/-! ### A completion notice -/

/-- A completion notice touches the groups, the matchers, the pulse, the log, the latches and the count of choices alone. -/
theorem State.giveCompletion_touches (n : Notice) :
    ∃ u : State, s.giveCompletion n =
      { s.logFrom u with groups := u.groups, matchers := u.matchers, pulse := u.pulse, choices := u.choices } := by
  refine ⟨s.giveCompletion n, ?_⟩
  obtain ⟨v, hv⟩ := s.moveMatchers_touches (s.reactions n)
  unfold State.giveCompletion
  simp only [hv]
  split
  · obtain ⟨u, h⟩ := State.performAll_touches (State.latch .sequence { s with matchers := v.matchers })
      ((s.reactions n).map (fun r => completionRequests r.1 r.2.1 n r.2.2.1 r.2.2.2))
    rw [h]; rfl
  · obtain ⟨u, h⟩ := State.performAll_touches { s with matchers := v.matchers }
      ((s.reactions n).map (fun r => completionRequests r.1 r.2.1 n r.2.2.1 r.2.2.2))
    rw [h]; rfl

section

variable (n : Notice)

@[simp] theorem State.giveCompletion_timeBase : (s.giveCompletion n).timeBase = s.timeBase := by
  obtain ⟨u, h⟩ := s.giveCompletion_touches n; rw [h]; rfl
@[simp] theorem State.giveCompletion_powerOn : (s.giveCompletion n).powerOn = s.powerOn := by
  obtain ⟨u, h⟩ := s.giveCompletion_touches n; rw [h]; rfl
@[simp] theorem State.giveCompletion_rstAsserted : (s.giveCompletion n).rstAsserted = s.rstAsserted := by
  obtain ⟨u, h⟩ := s.giveCompletion_touches n; rw [h]; rfl
@[simp] theorem State.giveCompletion_answers : (s.giveCompletion n).answers = s.answers := by
  obtain ⟨u, h⟩ := s.giveCompletion_touches n; rw [h]; rfl
@[simp] theorem State.giveCompletion_table : (s.giveCompletion n).table = s.table := by
  obtain ⟨u, h⟩ := s.giveCompletion_touches n; rw [h]; rfl
@[simp] theorem State.giveCompletion_deliveries : (s.giveCompletion n).deliveries = s.deliveries := by
  obtain ⟨u, h⟩ := s.giveCompletion_touches n; rw [h]; rfl
@[simp] theorem State.giveCompletion_mtags : (s.giveCompletion n).mtags = s.mtags := by
  obtain ⟨u, h⟩ := s.giveCompletion_touches n; rw [h]; rfl
@[simp] theorem State.giveCompletion_onOffer : (s.giveCompletion n).onOffer = s.onOffer := by
  obtain ⟨u, h⟩ := s.giveCompletion_touches n; rw [h]; rfl
@[simp] theorem State.giveCompletion_port : (s.giveCompletion n).port = s.port := by
  obtain ⟨u, h⟩ := s.giveCompletion_touches n; rw [h]; rfl
@[simp] theorem State.giveCompletion_regions : (s.giveCompletion n).regions = s.regions := by
  obtain ⟨u, h⟩ := s.giveCompletion_touches n; rw [h]; rfl
@[simp] theorem State.giveCompletion_taking : (s.giveCompletion n).taking = s.taking := by
  obtain ⟨u, h⟩ := s.giveCompletion_touches n; rw [h]; rfl
@[simp] theorem State.giveCompletion_mask : (s.giveCompletion n).mask = s.mask := by
  obtain ⟨u, h⟩ := s.giveCompletion_touches n; rw [h]; rfl
@[simp] theorem State.giveCompletion_gap : (s.giveCompletion n).gap = s.gap := by
  obtain ⟨u, h⟩ := s.giveCompletion_touches n; rw [h]; rfl
@[simp] theorem State.giveCompletion_mode : (s.giveCompletion n).mode = s.mode := by
  obtain ⟨u, h⟩ := s.giveCompletion_touches n; rw [h]; rfl
@[simp] theorem State.giveCompletion_lock : (s.giveCompletion n).lock = s.lock := by
  obtain ⟨u, h⟩ := s.giveCompletion_touches n; rw [h]; rfl
@[simp] theorem State.giveCompletion_timing : (s.giveCompletion n).timing = s.timing := by
  obtain ⟨u, h⟩ := s.giveCompletion_touches n; rw [h]; rfl
@[simp] theorem State.giveCompletion_frame : (s.giveCompletion n).frame = s.frame := by
  obtain ⟨u, h⟩ := s.giveCompletion_touches n; rw [h]; rfl
@[simp] theorem State.giveCompletion_pending : (s.giveCompletion n).pending = s.pending := by
  obtain ⟨u, h⟩ := s.giveCompletion_touches n; rw [h]; rfl

end

/-! ### The arbiter -/

/-- A grant touches the table, the M-tags and the offer alone. -/
theorem State.grantTo_touches (t : Txn) (m : MTag) : s.grantTo t m = s.grantsFrom (s.grantTo t m) := by
  unfold State.grantTo
  split <;> rfl

/-- The arbiter makes one grant, to the oldest candidate and of the lowest FREE tag, or none (R68, R69). -/
theorem State.arbitrate_cases :
    (∃ t m, s.mayGrant = true ∧ s.oldestCandidate = some t ∧ s.lowestFreeTag = some m ∧ s.arbitrate = s.grantTo t m)
    ∨ ((s.mayGrant = false ∨ s.oldestCandidate = none ∨ s.lowestFreeTag = none) ∧ s.arbitrate = s) := by
  unfold State.arbitrate
  cases hg : s.mayGrant
  · exact .inr ⟨.inl rfl, by simp⟩
  · cases ht : s.lowestFreeTag
    · exact .inr ⟨.inr (.inr rfl), by simp⟩
    · cases hc : s.oldestCandidate
      · exact .inr ⟨.inr (.inl rfl), by simp⟩
      · exact .inl ⟨_, _, rfl, rfl, rfl, by simp⟩

/-- The arbiter touches the table, the M-tags and the offer alone. -/
theorem State.arbitrate_touches : s.arbitrate = s.grantsFrom s.arbitrate := by
  obtain ⟨t, m, -, -, -, h⟩ | ⟨-, h⟩ := s.arbitrate_cases <;> rw [h]
  · exact s.grantTo_touches t m
  · rfl
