/-- The records behind the older ones are promoted behind the words of the older ones. -/
theorem promoteFrom_append (held : List WordAddr) (older rest : List Txn) : promoteFrom held (older ++ rest)
    = promoteFrom held older ++ promoteFrom (held ++ older.flatMap (·.touched)) rest := by
  induction older generalizing held with
  | nil => simp [promoteFrom]
  | cons t older ih => simp [promoteFrom, ih, List.append_assoc]

theorem promoteFrom_length (held : List WordAddr) (table : List Txn) : (promoteFrom held table).length = table.length := by
  have same := congrArg List.length (map_promoteFrom Txn.htag (fun _ => rfl) held table)
  rwa [List.length_map, List.length_map] at same

/-- What a promotion makes of the record at one place. -/
theorem State.promote_at {s : State} {older younger : List Txn} {x : Txn} (split : s.table = older ++ x :: younger) :
    s.promote.table[older.length]? = some
      (if x.state = .waiting ∧ blockedBy (s.orphanWords ++ older.flatMap (·.touched)) x.touched = false then
        { x with state := .ready } else x) := by
  have place : (promoteFrom s.orphanWords older).length = older.length := promoteFrom_length _ _
  simp only [State.promote, split, promoteFrom_append, promoteFrom]
  rw [← place, List.getElem?_append_right (Nat.le_refl _), Nat.sub_self]
  rfl

theorem clear_of_held_iff (s : State) (older : List Txn) (x : Txn) :
    blockedBy (s.orphanWords ++ older.flatMap (·.touched)) x.touched = false
      ↔ ∀ w ∈ x.touched, w ∉ s.orphanWords ∧ ∀ y ∈ older, w ∉ y.touched := by
  simp [blockedBy_eq_false_iff]

/-- Settles O21: a promotion goes along the table with the words held so far. -/
theorem promotionRule : Obligations.PromotionRule := by
  refine ⟨State.mem_orphanWords, fun w c => ⟨touchedWords_none w, touchedWords_self w, touchedWords_other⟩,
    fun s => ⟨rfl, promoteFrom_length _ _, fun older younger x split => ⟨fun waiting clear => ?_, fun held => ?_⟩⟩⟩
  · rw [State.promote_at split, if_pos ⟨waiting, (clear_of_held_iff s older x).mpr clear⟩]
  · rw [State.promote_at split, if_neg]
    rintro ⟨waiting, clear⟩
    have apart := (clear_of_held_iff s older x).mp clear
    obtain past | ⟨w, hw, orphan | ⟨y, hy, touched⟩⟩ := held
    · exact past waiting
    · exact (apart w hw).1 orphan
    · exact (apart w hw).2 y hy touched

/-! ### The arbiter (R68 to R71) -/

theorem State.oldestCandidate_eq_some_iff (s : State) (x : Txn) : s.oldestCandidate = some x ↔ OldestCandidate s x := by
  unfold State.oldestCandidate OldestCandidate
  rw [List.find?_eq_some_iff_append]
  constructor
  · rintro ⟨candidate, older, younger, split, others⟩
    refine ⟨older, younger, split, (s.isCandidate_iff x).mp candidate, fun y hy h => ?_⟩
    have not := others y hy
    rw [(s.isCandidate_iff y).mpr h] at not
    cases not
  · rintro ⟨older, younger, split, candidate, others⟩
    refine ⟨(s.isCandidate_iff x).mpr candidate, older, younger, split, fun y hy => ?_⟩
    rw [Bool.not_eq_true', Bool.eq_false_iff]
    exact fun h => others y hy ((s.isCandidate_iff y).mp h)

theorem State.oldestCandidate_eq_none_iff (s : State) : s.oldestCandidate = none ↔ ∀ x ∈ s.table, ¬ Candidate s x := by
  simp [State.oldestCandidate, List.find?_eq_none, ← s.isCandidate_iff]

theorem State.lowestFreeTag_eq_some_iff (s : State) (m : MTag) : s.lowestFreeTag = some m ↔ LowestFree s m := by
  unfold State.lowestFreeTag LowestFree
  rw [← Fin.find?_eq_find?_finRange, Fin.find?_eq_some_iff]
  simp

theorem State.lowestFreeTag_eq_none_iff (s : State) : s.lowestFreeTag = none ↔ ∀ m, s.tag m ≠ .free := by
  simp [State.lowestFreeTag, List.find?_eq_none]

theorem State.arbitrate_of_grant {s : State} {x : Txn} {m : MTag} (ready : s.port = .ready) (unoffered : s.onOffer = none)
    (oldest : OldestCandidate s x) (lowest : LowestFree s m) : s.arbitrate = s.grantTo x m := by
  unfold State.arbitrate
  rw [if_pos (s.mayGrant_iff.mpr ⟨ready, unoffered⟩), (s.lowestFreeTag_eq_some_iff m).mpr lowest,
    (s.oldestCandidate_eq_some_iff x).mpr oldest]

theorem forwardPurpose_eq (kind : AccessKind) :
    forwardPurpose kind = if kind = .read then .forwardRead else .forwardWrite := by
  cases kind <;> rfl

▶ **Activity**
In the listing above, find the line with "theorem promoteFrom_append (held" and the line with "[promoteFrom, ih, List.append_assoc]". Output those two lines and every line between them, exactly as written.

▶ **Response**
theorem promoteFrom_append (held : List WordAddr) (older rest : List Txn) : promoteFrom held (older ++ rest)
    = promoteFrom held older ++ promoteFrom (held ++ older.flatMap (·.touched)) rest := by
  induction older generalizing held with
  | nil => simp [promoteFrom]
  | cons t older ih => simp [promoteFrom, ih, List.append_assoc]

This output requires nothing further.